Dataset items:
theorem execCmarkWrite_keeps (hP : Closed 0x1380000000000000000000000000000000000000000000000000000000000000000000000000000000000000000000000000000000000000000000000000000000000000000000000001e00008c0400000040 P) {a1 a2 a3} (h3 : P a3) : Ans P (execCmarkWrite a1 a2 a3) := by
  unfold execCmarkWrite
  have c0 := @atReg_keeps P (hP.mono rfl); have c1 := @set_keeps _ P hP; have c2 := @flagX_keeps P (hP.mono rfl)
  exact byKeep

theorem execFlitCheckFail_keeps (hP : Closed 0xa20000010000000000000000000000000000000000000000000000000000000000001e00008c0402000044 P) {a1 a2} (h2 : P a2) : Ans P (execFlitCheckFail a1 a2) := by
  unfold execFlitCheckFail
  have c0 := @perf_keeps P (hP.mono rfl); have c1 := @emit_keeps _ P hP
  exact byKeep

theorem cacheDenied_keeps (hP : Closed 0x88000000000000000000000000000000000000000000000000000000000000000000000000000000000000000000000000000000001e00008c0400000040 P) {a1 a2} (h2 : P a2) : P (cacheDenied a1 a2) := by
  unfold cacheDenied
  have c0 := @raise_keeps P (hP.mono rfl); have c1 := @set_keeps _ P hP
  exact byKeep

theorem cacheTrim_keeps (hP : Closed 0x88000000000000000000000000000000000000000000000000000000000000000000000000000000000000000000000000000000001e00008c0400000040 P) {a1 a2} (h2 : P a2) : P (cacheTrim a1 a2) := by
  unfold cacheTrim
  have c0 := @forL_keeps _ P hP; have c1 := @cacheDenied_keeps P (hP.mono rfl)
  exact byKeep

theorem restate_keeps (hP : Closed 0x1000000000000000000000000000000000000000000000000000000000000000000000000000000000000000000000000000000000000000000000000000000000000000 P) {a1 a2} (h2 : P a2) : P (restate a1 a2) := by
  unfold restate
  have c0 := @set_keeps _ P hP
  exact byKeep

theorem restateAll_keeps (hP : Closed 0x1000000000000000000000000000000000000000000000000000000000000000000000000000000000000000000000000000000000000000000000000000000000000000 P) {a1} (h1 : P a1) : P (restateAll a1) := by
  unfold restateAll
  have c0 := @forL_keeps _ P hP; have c1 := @restate_keeps P (hP.mono rfl)
  exact byKeep

theorem hdmShow_keeps (hP : Closed 0x3e00000000000000000000000000000000000000000000000000000000000000000000000000000000000000000000000000000000000000000000000000000000000000000 P) {a1 a2 a3 a4} (h4 : P a4) : P (hdmShow a1 a2 a3 a4) := by
  unfold hdmShow
  have c0 := @set_keeps _ P hP
  exact byKeep

theorem execHdmCommit_prog_keeps (hP : Closed 0x10004 P) {a1 a2 a3 a4} (h4 : P a4) : P (execHdmCommit.prog a1 a2 a3 a4) := by
  unfold execHdmCommit.prog
  have c0 := @emit_keeps _ P hP
  exact byKeep

theorem execHdmCommit_keeps (hP : Closed 0x3f80000000000000000000000000000000000000000000000000000000000000000000000000000000000000000000000000000000000000000000000000000000000010004 P) {a1 a2 a3 a4} (h4 : P a4) : Ans P (execHdmCommit a1 a2 a3 a4) := by
  unfold execHdmCommit
  have c0 := @hdmShow_keeps P (hP.mono rfl); have c1 := @set_keeps _ P hP; have c2 := @setB_keeps _ P hP
  have c3 := @execHdmCommit_prog_keeps P (hP.mono rfl)
  exact byKeep

theorem missed_keeps (hP : Closed 0x88000000000000000000000000000000000000000000000000000000000000000000000000000000000000000000000000000000000000000001e00008c0400000040 P) {a1} (h1 : P a1) : P (missed a1) := by
  unfold missed
  have c0 := @flag_keeps P (hP.mono rfl); have c1 := @bump_keeps _ P hP; have c2 := @set_keeps _ P hP
  exact byKeep

theorem setVppb_keeps (hP : Closed 0x10000 P) {a1 a2 a3 a4} (h4 : P a4) : P (setVppb a1 a2 a3 a4) := by
  unfold setVppb
  exact byKeep

theorem slotEvent_keeps (hP : Closed 0x10004 P) {a1 a2 a3 a4} (h4 : P a4) : P (slotEvent a1 a2 a3 a4) := by
  unfold slotEvent
  have c0 := @setVppb_keeps P (hP.mono rfl); have c1 := @emit_keeps _ P hP
  exact byKeep

theorem stgWrite_keeps (hP : Closed 0x7eff0000000000000000000000000000000000000000000000000000000000000000000000000000000000000000000000000000000000000000000000000000000000000 P) {a1 a2} (h2 : P a2) : P (stgWrite a1 a2) := by
  unfold stgWrite
  have c0 := @putWord_keeps _ P hP; have c1 := @set_keeps _ P hP
  exact byKeep

theorem setMig_keeps (hP : Closed 0x10000 P) {a1 a2 a3} (h3 : P a3) : P (setMig a1 a2 a3) := by
  unfold setMig
  exact byKeep

theorem modMig_keeps (hP : Closed 0x10000 P) {a1 a2 a3} (h3 : P a3) : P (modMig a1 a2 a3) := by
  unfold modMig
  have c0 := @setMig_keeps P (hP.mono rfl)
  exact byKeep

theorem setPhase_keeps (hP : Closed 0x10000000000000000000000000000000000000000000000000000000000000000000000000000000000000000000000000000000000000000000000000001e00008c0400000040 P) {a1 a2 a3} (h3 : P a3) : P (setPhase a1 a2 a3) := by
  unfold setPhase
  have c0 := @setState_keeps P (hP.mono rfl); have c1 := @set_keeps _ P hP
  exact byKeep

theorem refuse_keeps (hP : Closed 0x16000000000000000000000000000000000000000000000000000000000000000000000000000000000000000000000000000000000000000001e00008c0400000040 P) {a1 a2 a3} (h3 : P a3) : P (refuse a1 a2 a3) := by
  unfold refuse
  have c0 := @flag_keeps P (hP.mono rfl); have c1 := @set_keeps _ P hP
  exact byKeep

theorem pressButton_keeps (hP : Closed 0x10004 P) {a1 a2} (h2 : P a2) : P (pressButton a1 a2) := by
  unfold pressButton
  have c0 := @slotEvent_keeps P (hP.mono rfl); have c1 := @emit_keeps _ P hP
  exact byKeep

theorem carvedKeys_keeps (hP : Closed 0x100000 P) {a1 a2} (h2 : P a2) : P (carvedKeys a1 a2).2 := by
  unfold carvedKeys
  have c0 := @newKey_keeps P (hP.mono rfl)
  exact byKeep

theorem askRecord_keeps (hP : Closed 0x17000000000000000000000000000000000000000000000000000000000000000000000000000000000000000000000000000000000000000001e00008c0400510040 P) {a1} (h1 : P a1) : P (askRecord a1) := by
  unfold askRecord
  have c0 := @carvedKeys_keeps P (hP.mono rfl); have c1 := @request_keeps P (hP.mono rfl)
  have c2 := @refuse_keeps P (hP.mono rfl); have c3 := @set_keeps _ P hP
  exact byKeep

theorem bindSubmit_keeps (hP : Closed 0x17000000000000000000000000000000000000000000000000000000000000000000000000000000000000000000000000000000000000000001e00008c0400510044 P) {a1 a2} (h2 : P a2) : P (bindSubmit a1 a2) := by
  unfold bindSubmit
  have c0 := @refuse_keeps P (hP.mono rfl); have c1 := @forL_keeps _ P hP; have c2 := @pressButton_keeps P (hP.mono rfl)
  have c3 := @set_keeps _ P hP; have c4 := @askRecord_keeps P (hP.mono rfl)
  exact byKeep

theorem clearStg_keeps (hP : Closed 0x700000000000000000000000000000000000000000000000000000000000000000000000000000000000000000000000000000000000000000000000000000000000000000000000 P) {a1} (h1 : P a1) : P (clearStg a1) := by
  unfold clearStg
  refine range_keeps hP (lo := BIND.STG.VALUE.base) (hi := BIND.STG.VALUE.base + 64 * 128) (by decide +kernel) (fun k v hk => ?_) h1
  simp only [Bool.not_eq_true', Bool.and_eq_false_iff, decide_eq_false_iff_not]
  omega

theorem bindCtl_keeps (hP : Closed 0x24000000000000000000000000000000000000000000000000000000000000000000000000000000000000000000000000000000000000000000000000000000000 P) {a1 a2} (h2 : P a2) : P (bindCtl a1 a2) := by
  unfold bindCtl
  have c0 := @set_keeps _ P hP
  exact byKeep

theorem execBindCommit_keeps (hP : Closed 0x7000000000017240000000000000000000000000000000000000000000000000000000000000000000000000000000000000000000000000000000000000001e00008c0400510044 P) {a1 a2} (h2 : P a2) : Ans P (execBindCommit a1 a2) := by
  unfold execBindCommit
  have c0 := @atReg_keeps P (hP.mono rfl); have c1 := @bindCtl_keeps P (hP.mono rfl); have c2 := @bindSubmit_keeps P (hP.mono rfl)
  have c3 := @clearStg_keeps P (hP.mono rfl); have c4 := @set_keeps _ P hP
  exact byKeep

theorem execBindDiscard_keeps (hP : Closed 0x7000000000017240000000000000000000000000000000000000000000000000000000000000000000000000000000000000000000000000000000000000001e00008c0400510044 P) {a1 a2} (h2 : P a2) : Ans P (execBindDiscard a1 a2) := by
  unfold execBindDiscard
  have c0 := @atReg_keeps P (hP.mono rfl); have c1 := @bindCtl_keeps P (hP.mono rfl); have c2 := @bindSubmit_keeps P (hP.mono rfl)
  have c3 := @clearStg_keeps P (hP.mono rfl); have c4 := @set_keeps _ P hP
  exact byKeep

theorem handshakeDone_keeps (hP : Closed 0x17000000000000000000000000000000000000000000000000000000000000000000000000000000000000000000000000000000000000000001e00008c0400510040 P) {a1 a2} (h2 : P a2) : P (handshakeDone a1 a2) := by
  unfold handshakeDone
  have c0 := @askRecord_keeps P (hP.mono rfl)
  exact byKeep

theorem execBindVppb_keeps (hP : Closed 0x7000000000017040000000000000000000000000000000000000000000a20000010000000000000000000000000000000000000000000000000000000000001e00008c0402510044 P) {a1 a2 a3 a4 a5 a6} (h6 : P a6) : Ans P (execBindVppb a1 a2 a3 a4 a5 a6) := by
  unfold execBindVppb
  have c0 := @atReg_keeps P (hP.mono rfl); have c1 := @set_keeps _ P hP; have c2 := @fmDone_keeps P (hP.mono rfl)
  have c3 := @bindSubmit_keeps P (hP.mono rfl)
  exact byKeep

theorem execUnbindVppb_keeps (hP : Closed 0x7000000000017040000000000000000000000000000000000000000000a20000010000000000000000000000000000000000000000000000000000000000001e00008c0402510044 P) {a1 a2 a3 a4} (h4 : P a4) : Ans P (execUnbindVppb a1 a2 a3 a4) := by
  unfold execUnbindVppb
  have c0 := @atReg_keeps P (hP.mono rfl); have c1 := @fmDone_keeps P (hP.mono rfl); have c2 := @refuse_keeps P (hP.mono rfl)
  have c3 := @set_keeps _ P hP; have c4 := @bindSubmit_keeps P (hP.mono rfl)
  exact byKeep

theorem ldRecord_keeps (hP : Closed 0x10080 P) {a1 a2 a3} (h3 : P a3) : P (ldRecord a1 a2 a3) := by
  unfold ldRecord
  have c0 := @reportEach_keeps P (hP.mono rfl)
  exact byKeep

theorem failLd_keeps (hP : Closed 0x1000000000000000000000000000000000000000000000000000000000000000000000000000000000000000000000000000000000000000000000000000000000010000 P) {a1 a2} (h2 : P a2) : P (failLd a1 a2) := by
  unfold failLd
  have c0 := @set_keeps _ P hP
  exact byKeep

theorem placementCheck_keeps (hP : Closed 0x1000000000000000000000000000000000000000000000000000000000000000000000000000000000000000000000000000000000000000000000000000000000010080 P) {a1 a2} (h2 : P a2) : P (placementCheck a1 a2) := by
  unfold placementCheck
  have c0 := @forL_keeps _ P hP; have c1 := @ldRecord_keeps P (hP.mono rfl); have c2 := @failLd_keeps P (hP.mono rfl)
  exact byKeep

theorem execSetLdAllocations_keeps (hP : Closed 0xa20000010000000000000000000000000000000000000000000000000000000000001e00008c0402010044 P) {a1 a2 a3} (h3 : P a3) : Ans P (execSetLdAllocations a1 a2 a3) := by
  unfold execSetLdAllocations
  have c0 := @fmDone_keeps P (hP.mono rfl); have c1 := @emit_keeps _ P hP
  exact byKeep

theorem setHome_keeps (hP : Closed 0x20000 P) {a1 a2 a3} (h3 : P a3) : P (setHome a1 a2 a3) := by
  unfold setHome
  exact byKeep

theorem modHome_keeps (hP : Closed 0x20000 P) {a1 a2 a3} (h3 : P a3) : P (modHome a1 a2 a3) := by
  unfold modHome
  have c0 := @setHome_keeps P (hP.mono rfl)
  exact byKeep

theorem homeFlag_keeps (hP : Closed 0x1e00008c0400000040 P) {a1 a2 a3} (h1 : ∀ s v i j, P s → P (State.set s a1 v i j)) (h3 : P a3) : P (homeFlag a1 a2 a3) := by
  unfold homeFlag
  have c0 := @flag_keeps P (hP.mono rfl)
  exact byKeep

theorem homeBump_keeps (hP : Closed 0x0 P) {a1 a2 a3 a4} (h1 : ∀ s v i j, P s → P (State.set s a1 v i j)) (h4 : P a4) : P (homeBump a1 a2 a3 a4) := by
  unfold homeBump
  have ebump : ∀ s v i j, P s → P (State.bump s a1 v i j) := fun _ _ _ _ h => h1 _ _ _ _ h
  exact byKeep

theorem homeSync_keeps (hP : Closed 0xc000000000000000000000000000000000000000000000000000000000000000000000000000000000000000000000000000000000000000000000000000000000000000000000000 P) {a1 a2} (h2 : P a2) : P (homeSync a1 a2) := by
  unfold homeSync
  have c0 := @set_keeps _ P hP
  exact byKeep

theorem setEntry_keeps (hP : Closed 0xc000000000000000000000000000000000000000000000000000000000000000000000000000000000000000000000000000000000000000000000000000000000000000000000000000000000000000000000000000000000000000000000000000000000000000000000220000 P) {a1 a2 a3 a4} (h4 : P a4) : P (setEntry a1 a2 a3 a4) := by
  unfold setEntry
  have c0 := @injected_keeps P (hP.mono rfl); have c1 := @modHome_keeps P (hP.mono rfl)
  exact byKeep

theorem freeEntry_keeps (hP : Closed 0x20000 P) {a1 a2 a3} (h3 : P a3) : P (freeEntry a1 a2 a3) := by
  unfold freeEntry
  have c0 := @modHome_keeps P (hP.mono rfl)
  exact byKeep

theorem touch_keeps (hP : Closed 0xc000000000000000000000000000000000000000000000000000000000000000000000000000000000000000000000000000000000000000000000000000000000000000000000000000000000000000000000000000000000000000000000000000000000000000000000220000 P) {a1 a2 a3} (h3 : P a3) : P (touch a1 a2 a3) := by
  unfold touch
  have c0 := @setEntry_keeps P (hP.mono rfl)
  exact byKeep

theorem settleEntry_keeps (hP : Closed 0xc000000000000000000000000000000000000000000000000000000000000000000000000000000000000000000000000000000000000000000000000000000000000000000000000000000000000000000000000000000000000000000000000000000000000000000000220000 P) {a1 a2 a3 a4 a5} (h5 : P a5) : P (settleEntry a1 a2 a3 a4 a5) := by
  unfold settleEntry
  have c0 := @freeEntry_keeps P (hP.mono rfl); have c1 := @setEntry_keeps P (hP.mono rfl)
  exact byKeep

theorem chooseWay_keeps (hP : Closed 0x20000 P) {a1 a2 a3} (h3 : P a3) : P (chooseWay a1 a2 a3).2 := by
  unfold chooseWay
  have c0 := @modHome_keeps P (hP.mono rfl)
  exact byKeep

theorem park_keeps (hP : Closed 0x1800000000000000000000000000000000000000000000000000000000000000000000000000000000000000000000000000000000000000000000000000000000000000000000000000000000000004000 P) {a1 a2} (h2 : P a2) : P (park a1 a2).2 := by
  unfold park
  have c0 := @bufSync_keeps P (hP.mono rfl)
  exact byKeep

theorem unpark_keeps (hP : Closed 0x1800000000000000000000000000000000000000000000000000000000000000000000000000000000000000000000000000000000000000000000000000000000000000000000000000000000008004004 P) {a1 a2} (h2 : P a2) : P (unpark a1 a2) := by
  unfold unpark
  have c0 := @bufSync_keeps P (hP.mono rfl); have c1 := @returnCredit_keeps P (hP.mono rfl)
  exact byKeep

## What the task asks
Pull out each line of the records holding the string "settleEntry".

## Response
theorem settleEntry_keeps (hP : Closed 0xc000000000000000000000000000000000000000000000000000000000000000000000000000000000000000000000000000000000000000000000000000000000000000000000000000000000000000000000000000000000000000000000000000000000000000000000220000 P) {a1 a2 a3 a4 a5} (h5 : P a5) : P (settleEntry a1 a2 a3 a4 a5) := by
  unfold settleEntry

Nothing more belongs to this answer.